__Exercise requirements__
Write out the stretch of lines below that begins at the line with "DIR_READ (R349). -/" and ends at the line with "def execEvict (i", including both, exactly as given and nothing more.

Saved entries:
'''
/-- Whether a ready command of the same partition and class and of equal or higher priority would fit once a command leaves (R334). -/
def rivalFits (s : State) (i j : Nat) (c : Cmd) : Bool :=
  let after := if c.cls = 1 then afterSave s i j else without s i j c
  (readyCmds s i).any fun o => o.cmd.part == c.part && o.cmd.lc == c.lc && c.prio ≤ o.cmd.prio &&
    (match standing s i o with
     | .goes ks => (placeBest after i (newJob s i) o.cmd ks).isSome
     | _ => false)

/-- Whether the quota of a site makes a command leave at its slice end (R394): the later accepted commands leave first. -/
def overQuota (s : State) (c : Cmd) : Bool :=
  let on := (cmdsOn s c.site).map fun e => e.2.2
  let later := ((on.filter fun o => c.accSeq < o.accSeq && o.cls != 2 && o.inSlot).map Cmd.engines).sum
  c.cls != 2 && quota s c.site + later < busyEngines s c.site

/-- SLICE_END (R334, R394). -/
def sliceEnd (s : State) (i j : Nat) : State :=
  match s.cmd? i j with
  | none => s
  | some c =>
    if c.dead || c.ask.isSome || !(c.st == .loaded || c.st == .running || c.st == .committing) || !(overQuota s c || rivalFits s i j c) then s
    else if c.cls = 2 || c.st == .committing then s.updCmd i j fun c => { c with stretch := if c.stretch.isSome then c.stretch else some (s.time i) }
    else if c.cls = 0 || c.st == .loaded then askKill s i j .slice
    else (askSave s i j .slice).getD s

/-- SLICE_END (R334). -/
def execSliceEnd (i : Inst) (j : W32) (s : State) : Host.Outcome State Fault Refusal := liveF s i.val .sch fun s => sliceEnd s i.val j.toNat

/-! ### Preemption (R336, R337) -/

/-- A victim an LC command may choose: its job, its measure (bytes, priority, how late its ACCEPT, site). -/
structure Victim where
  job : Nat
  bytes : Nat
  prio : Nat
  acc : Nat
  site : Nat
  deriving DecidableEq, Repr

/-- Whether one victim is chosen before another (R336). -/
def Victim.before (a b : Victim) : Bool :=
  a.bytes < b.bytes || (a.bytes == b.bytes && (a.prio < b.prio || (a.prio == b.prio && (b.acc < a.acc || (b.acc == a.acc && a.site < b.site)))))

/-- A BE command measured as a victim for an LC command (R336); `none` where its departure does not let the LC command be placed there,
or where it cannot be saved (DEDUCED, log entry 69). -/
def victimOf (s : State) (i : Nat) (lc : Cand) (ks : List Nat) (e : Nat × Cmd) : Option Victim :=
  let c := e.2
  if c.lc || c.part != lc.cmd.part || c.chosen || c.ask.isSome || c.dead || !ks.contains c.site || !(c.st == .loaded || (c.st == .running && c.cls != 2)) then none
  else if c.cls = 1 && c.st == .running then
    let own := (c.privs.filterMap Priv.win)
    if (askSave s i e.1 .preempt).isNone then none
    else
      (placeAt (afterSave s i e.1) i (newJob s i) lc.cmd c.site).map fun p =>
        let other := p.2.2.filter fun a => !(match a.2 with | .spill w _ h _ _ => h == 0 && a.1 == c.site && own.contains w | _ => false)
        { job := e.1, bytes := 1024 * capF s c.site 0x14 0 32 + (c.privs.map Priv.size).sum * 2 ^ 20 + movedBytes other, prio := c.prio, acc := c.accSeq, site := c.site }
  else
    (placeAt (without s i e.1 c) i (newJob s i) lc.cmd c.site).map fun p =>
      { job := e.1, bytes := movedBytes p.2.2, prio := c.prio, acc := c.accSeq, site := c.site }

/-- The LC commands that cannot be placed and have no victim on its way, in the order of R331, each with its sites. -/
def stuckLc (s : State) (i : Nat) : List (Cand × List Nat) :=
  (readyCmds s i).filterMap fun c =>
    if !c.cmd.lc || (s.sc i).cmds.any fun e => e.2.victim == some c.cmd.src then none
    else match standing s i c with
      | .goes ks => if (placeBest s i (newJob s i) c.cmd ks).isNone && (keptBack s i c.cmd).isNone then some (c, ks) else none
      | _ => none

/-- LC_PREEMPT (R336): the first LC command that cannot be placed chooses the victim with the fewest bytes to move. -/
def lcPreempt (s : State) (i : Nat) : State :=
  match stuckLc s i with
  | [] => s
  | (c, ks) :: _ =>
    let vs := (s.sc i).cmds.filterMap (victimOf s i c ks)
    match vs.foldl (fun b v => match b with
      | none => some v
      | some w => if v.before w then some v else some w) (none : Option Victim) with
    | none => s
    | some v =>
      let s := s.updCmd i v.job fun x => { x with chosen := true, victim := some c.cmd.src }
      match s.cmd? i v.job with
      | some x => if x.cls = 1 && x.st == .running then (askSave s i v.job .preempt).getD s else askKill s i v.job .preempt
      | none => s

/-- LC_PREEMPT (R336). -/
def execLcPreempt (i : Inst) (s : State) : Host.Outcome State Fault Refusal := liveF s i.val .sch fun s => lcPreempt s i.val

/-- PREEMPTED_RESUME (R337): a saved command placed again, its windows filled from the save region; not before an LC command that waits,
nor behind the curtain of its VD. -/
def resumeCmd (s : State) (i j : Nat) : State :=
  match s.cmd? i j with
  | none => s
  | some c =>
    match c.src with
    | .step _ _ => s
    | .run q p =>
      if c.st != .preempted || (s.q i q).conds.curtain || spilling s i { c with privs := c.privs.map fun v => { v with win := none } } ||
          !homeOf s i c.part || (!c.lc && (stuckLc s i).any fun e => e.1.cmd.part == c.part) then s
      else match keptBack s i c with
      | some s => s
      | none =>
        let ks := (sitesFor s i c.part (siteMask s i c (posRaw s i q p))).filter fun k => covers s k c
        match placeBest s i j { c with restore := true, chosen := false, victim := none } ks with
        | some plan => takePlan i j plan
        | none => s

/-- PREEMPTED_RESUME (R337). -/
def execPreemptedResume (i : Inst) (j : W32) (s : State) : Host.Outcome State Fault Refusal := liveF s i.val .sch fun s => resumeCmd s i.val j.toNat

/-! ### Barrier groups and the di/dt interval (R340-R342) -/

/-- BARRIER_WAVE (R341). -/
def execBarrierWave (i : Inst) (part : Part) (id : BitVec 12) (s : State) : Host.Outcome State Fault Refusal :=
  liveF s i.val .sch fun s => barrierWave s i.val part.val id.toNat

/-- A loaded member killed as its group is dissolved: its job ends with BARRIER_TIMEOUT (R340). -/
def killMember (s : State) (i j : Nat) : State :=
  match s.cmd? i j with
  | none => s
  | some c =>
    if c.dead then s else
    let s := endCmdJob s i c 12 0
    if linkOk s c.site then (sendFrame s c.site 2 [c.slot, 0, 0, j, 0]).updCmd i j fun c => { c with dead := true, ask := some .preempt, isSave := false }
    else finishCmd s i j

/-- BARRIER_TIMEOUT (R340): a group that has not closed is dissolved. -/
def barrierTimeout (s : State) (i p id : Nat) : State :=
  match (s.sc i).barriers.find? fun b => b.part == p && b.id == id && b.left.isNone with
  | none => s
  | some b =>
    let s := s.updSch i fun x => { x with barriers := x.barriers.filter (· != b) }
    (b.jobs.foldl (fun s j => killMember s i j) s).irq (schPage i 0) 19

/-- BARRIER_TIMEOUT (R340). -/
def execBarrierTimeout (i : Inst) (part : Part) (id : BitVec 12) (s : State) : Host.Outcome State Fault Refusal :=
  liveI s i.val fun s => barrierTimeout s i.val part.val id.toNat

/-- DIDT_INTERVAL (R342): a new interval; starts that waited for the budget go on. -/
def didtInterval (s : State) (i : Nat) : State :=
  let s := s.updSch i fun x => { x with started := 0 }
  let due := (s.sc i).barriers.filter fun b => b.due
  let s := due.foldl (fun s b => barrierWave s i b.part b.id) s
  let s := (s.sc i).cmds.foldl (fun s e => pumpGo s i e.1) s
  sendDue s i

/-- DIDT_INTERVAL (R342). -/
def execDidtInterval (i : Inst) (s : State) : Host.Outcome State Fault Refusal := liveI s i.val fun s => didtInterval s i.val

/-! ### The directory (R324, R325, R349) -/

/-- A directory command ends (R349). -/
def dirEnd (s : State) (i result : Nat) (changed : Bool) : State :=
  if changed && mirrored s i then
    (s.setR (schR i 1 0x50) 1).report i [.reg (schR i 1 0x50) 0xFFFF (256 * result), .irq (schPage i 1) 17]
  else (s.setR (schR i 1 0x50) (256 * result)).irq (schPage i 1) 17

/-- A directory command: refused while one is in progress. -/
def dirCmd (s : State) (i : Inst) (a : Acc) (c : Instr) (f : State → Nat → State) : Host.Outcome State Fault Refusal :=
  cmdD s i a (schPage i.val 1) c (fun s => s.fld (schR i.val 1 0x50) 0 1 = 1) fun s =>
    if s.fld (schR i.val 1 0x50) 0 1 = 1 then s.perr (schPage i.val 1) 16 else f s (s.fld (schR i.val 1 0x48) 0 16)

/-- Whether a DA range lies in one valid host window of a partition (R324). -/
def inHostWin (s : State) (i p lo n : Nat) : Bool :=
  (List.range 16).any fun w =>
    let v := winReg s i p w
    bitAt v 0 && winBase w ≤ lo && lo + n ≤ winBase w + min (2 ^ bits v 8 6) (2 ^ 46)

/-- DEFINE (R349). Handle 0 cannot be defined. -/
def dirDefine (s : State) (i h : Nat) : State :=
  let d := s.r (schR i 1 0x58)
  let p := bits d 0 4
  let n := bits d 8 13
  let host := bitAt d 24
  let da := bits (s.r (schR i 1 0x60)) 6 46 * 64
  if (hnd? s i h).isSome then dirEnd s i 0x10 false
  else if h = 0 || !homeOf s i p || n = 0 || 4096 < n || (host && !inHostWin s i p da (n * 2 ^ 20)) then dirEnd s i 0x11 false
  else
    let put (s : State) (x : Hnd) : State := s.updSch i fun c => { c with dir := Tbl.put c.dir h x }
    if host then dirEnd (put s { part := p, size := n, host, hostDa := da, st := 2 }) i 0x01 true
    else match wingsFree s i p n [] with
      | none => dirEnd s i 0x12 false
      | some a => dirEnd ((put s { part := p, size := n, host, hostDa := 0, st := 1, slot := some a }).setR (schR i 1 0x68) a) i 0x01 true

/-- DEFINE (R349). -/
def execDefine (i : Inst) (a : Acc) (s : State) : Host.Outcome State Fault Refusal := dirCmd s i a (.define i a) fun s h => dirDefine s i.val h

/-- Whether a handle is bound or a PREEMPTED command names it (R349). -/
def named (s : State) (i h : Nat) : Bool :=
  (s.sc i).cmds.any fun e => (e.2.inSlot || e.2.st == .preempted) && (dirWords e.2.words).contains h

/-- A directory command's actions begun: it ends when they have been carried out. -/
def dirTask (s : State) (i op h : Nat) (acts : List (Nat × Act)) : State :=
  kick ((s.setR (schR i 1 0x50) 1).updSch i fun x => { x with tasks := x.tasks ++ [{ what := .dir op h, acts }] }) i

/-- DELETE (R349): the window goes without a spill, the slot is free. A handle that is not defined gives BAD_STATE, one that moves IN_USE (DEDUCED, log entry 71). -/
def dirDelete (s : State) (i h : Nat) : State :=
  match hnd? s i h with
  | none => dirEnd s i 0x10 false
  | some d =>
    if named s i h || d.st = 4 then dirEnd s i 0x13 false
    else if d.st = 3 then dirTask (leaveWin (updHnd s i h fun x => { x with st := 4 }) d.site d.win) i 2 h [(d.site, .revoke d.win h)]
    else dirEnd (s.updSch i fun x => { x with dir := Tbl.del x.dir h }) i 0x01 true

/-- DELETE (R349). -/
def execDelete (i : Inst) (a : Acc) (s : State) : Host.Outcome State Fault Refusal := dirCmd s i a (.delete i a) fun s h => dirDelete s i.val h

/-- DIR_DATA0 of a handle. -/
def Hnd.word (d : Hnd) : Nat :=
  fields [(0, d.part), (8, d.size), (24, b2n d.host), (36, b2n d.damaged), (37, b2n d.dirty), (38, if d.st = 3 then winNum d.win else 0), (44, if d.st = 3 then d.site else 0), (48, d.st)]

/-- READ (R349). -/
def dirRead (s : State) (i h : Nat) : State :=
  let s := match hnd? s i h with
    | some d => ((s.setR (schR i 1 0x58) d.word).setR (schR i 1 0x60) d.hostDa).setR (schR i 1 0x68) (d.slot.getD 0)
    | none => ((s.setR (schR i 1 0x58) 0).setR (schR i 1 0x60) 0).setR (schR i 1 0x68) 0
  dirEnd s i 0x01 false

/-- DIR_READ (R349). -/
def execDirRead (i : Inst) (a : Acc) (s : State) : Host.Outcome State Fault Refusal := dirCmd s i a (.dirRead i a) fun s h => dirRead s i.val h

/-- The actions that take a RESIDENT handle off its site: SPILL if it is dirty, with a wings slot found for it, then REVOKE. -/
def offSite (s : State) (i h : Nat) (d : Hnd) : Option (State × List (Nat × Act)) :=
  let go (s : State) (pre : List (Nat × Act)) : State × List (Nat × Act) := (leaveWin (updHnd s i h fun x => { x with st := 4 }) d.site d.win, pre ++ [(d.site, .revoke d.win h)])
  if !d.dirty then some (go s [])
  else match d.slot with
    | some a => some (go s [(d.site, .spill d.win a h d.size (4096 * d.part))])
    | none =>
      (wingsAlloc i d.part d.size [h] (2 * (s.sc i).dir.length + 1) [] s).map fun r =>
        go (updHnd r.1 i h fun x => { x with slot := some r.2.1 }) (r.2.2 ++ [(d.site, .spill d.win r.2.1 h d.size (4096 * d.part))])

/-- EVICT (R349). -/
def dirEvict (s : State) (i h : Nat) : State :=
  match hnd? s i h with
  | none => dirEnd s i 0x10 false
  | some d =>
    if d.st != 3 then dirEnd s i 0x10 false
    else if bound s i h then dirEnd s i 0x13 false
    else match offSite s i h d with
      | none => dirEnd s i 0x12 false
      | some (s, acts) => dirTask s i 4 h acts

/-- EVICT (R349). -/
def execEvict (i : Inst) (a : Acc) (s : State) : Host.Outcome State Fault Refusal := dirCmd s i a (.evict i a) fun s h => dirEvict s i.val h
'''
'''
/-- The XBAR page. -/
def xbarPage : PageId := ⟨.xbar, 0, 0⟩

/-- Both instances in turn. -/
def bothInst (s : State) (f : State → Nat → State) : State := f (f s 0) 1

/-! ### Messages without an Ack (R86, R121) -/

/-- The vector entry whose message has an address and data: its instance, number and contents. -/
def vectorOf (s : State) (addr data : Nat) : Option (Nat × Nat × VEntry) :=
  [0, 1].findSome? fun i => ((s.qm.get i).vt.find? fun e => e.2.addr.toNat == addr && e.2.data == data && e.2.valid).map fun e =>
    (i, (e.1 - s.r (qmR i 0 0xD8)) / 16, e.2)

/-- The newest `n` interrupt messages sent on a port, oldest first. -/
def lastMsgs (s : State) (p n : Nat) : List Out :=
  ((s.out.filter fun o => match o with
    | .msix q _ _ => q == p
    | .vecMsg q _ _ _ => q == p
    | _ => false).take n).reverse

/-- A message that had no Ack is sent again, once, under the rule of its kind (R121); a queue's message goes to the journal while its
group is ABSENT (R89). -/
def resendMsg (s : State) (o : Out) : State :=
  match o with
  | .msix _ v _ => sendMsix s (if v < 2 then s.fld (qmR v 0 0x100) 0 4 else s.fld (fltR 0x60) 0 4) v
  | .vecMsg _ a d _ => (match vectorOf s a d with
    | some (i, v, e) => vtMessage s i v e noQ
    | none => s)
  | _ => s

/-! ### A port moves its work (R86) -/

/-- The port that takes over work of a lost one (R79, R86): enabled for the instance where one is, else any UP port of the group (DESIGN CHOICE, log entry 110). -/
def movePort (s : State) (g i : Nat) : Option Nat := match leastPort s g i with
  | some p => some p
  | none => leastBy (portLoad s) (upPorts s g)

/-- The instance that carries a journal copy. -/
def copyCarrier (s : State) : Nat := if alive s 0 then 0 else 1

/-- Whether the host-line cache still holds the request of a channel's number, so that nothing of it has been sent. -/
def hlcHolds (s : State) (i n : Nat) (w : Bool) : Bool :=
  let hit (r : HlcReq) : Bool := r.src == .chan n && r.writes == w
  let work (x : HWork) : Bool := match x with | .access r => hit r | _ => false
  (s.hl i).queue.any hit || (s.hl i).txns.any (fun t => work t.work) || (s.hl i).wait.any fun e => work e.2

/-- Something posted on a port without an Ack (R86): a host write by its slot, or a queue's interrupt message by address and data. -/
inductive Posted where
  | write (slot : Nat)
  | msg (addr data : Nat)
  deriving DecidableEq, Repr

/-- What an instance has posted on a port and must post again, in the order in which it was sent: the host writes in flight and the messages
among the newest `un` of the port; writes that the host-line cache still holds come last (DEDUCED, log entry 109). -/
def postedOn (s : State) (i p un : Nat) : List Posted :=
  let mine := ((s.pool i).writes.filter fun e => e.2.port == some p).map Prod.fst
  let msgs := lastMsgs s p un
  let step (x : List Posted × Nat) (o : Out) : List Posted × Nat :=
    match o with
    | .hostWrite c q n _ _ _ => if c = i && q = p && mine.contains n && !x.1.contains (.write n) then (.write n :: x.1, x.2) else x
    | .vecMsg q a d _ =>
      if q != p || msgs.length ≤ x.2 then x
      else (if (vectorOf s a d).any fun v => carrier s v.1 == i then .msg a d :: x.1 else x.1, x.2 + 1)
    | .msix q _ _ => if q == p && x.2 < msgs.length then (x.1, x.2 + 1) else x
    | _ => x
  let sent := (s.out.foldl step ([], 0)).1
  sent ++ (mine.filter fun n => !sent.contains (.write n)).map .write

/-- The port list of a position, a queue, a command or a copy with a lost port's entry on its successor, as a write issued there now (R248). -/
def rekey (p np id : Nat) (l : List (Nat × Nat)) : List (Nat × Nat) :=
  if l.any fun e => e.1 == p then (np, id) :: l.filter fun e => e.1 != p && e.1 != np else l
'''
__Answer to this problem__
/-- DIR_READ (R349). -/
def execDirRead (i : Inst) (a : Acc) (s : State) : Host.Outcome State Fault Refusal := dirCmd s i a (.dirRead i a) fun s h => dirRead s i.val h

/-- The actions that take a RESIDENT handle off its site: SPILL if it is dirty, with a wings slot found for it, then REVOKE. -/
def offSite (s : State) (i h : Nat) (d : Hnd) : Option (State × List (Nat × Act)) :=
  let go (s : State) (pre : List (Nat × Act)) : State × List (Nat × Act) := (leaveWin (updHnd s i h fun x => { x with st := 4 }) d.site d.win, pre ++ [(d.site, .revoke d.win h)])
  if !d.dirty then some (go s [])
  else match d.slot with
    | some a => some (go s [(d.site, .spill d.win a h d.size (4096 * d.part))])
    | none =>
      (wingsAlloc i d.part d.size [h] (2 * (s.sc i).dir.length + 1) [] s).map fun r =>
        go (updHnd r.1 i h fun x => { x with slot := some r.2.1 }) (r.2.2 ++ [(d.site, .spill d.win r.2.1 h d.size (4096 * d.part))])

/-- EVICT (R349). -/
def dirEvict (s : State) (i h : Nat) : State :=
  match hnd? s i h with
  | none => dirEnd s i 0x10 false
  | some d =>
    if d.st != 3 then dirEnd s i 0x10 false
    else if bound s i h then dirEnd s i 0x13 false
    else match offSite s i h d with
      | none => dirEnd s i 0x12 false
      | some (s, acts) => dirTask s i 4 h acts

/-- EVICT (R349). -/
def execEvict (i : Inst) (a : Acc) (s : State) : Host.Outcome State Fault Refusal := dirCmd s i a (.evict i a) fun s h => dirEvict s i.val h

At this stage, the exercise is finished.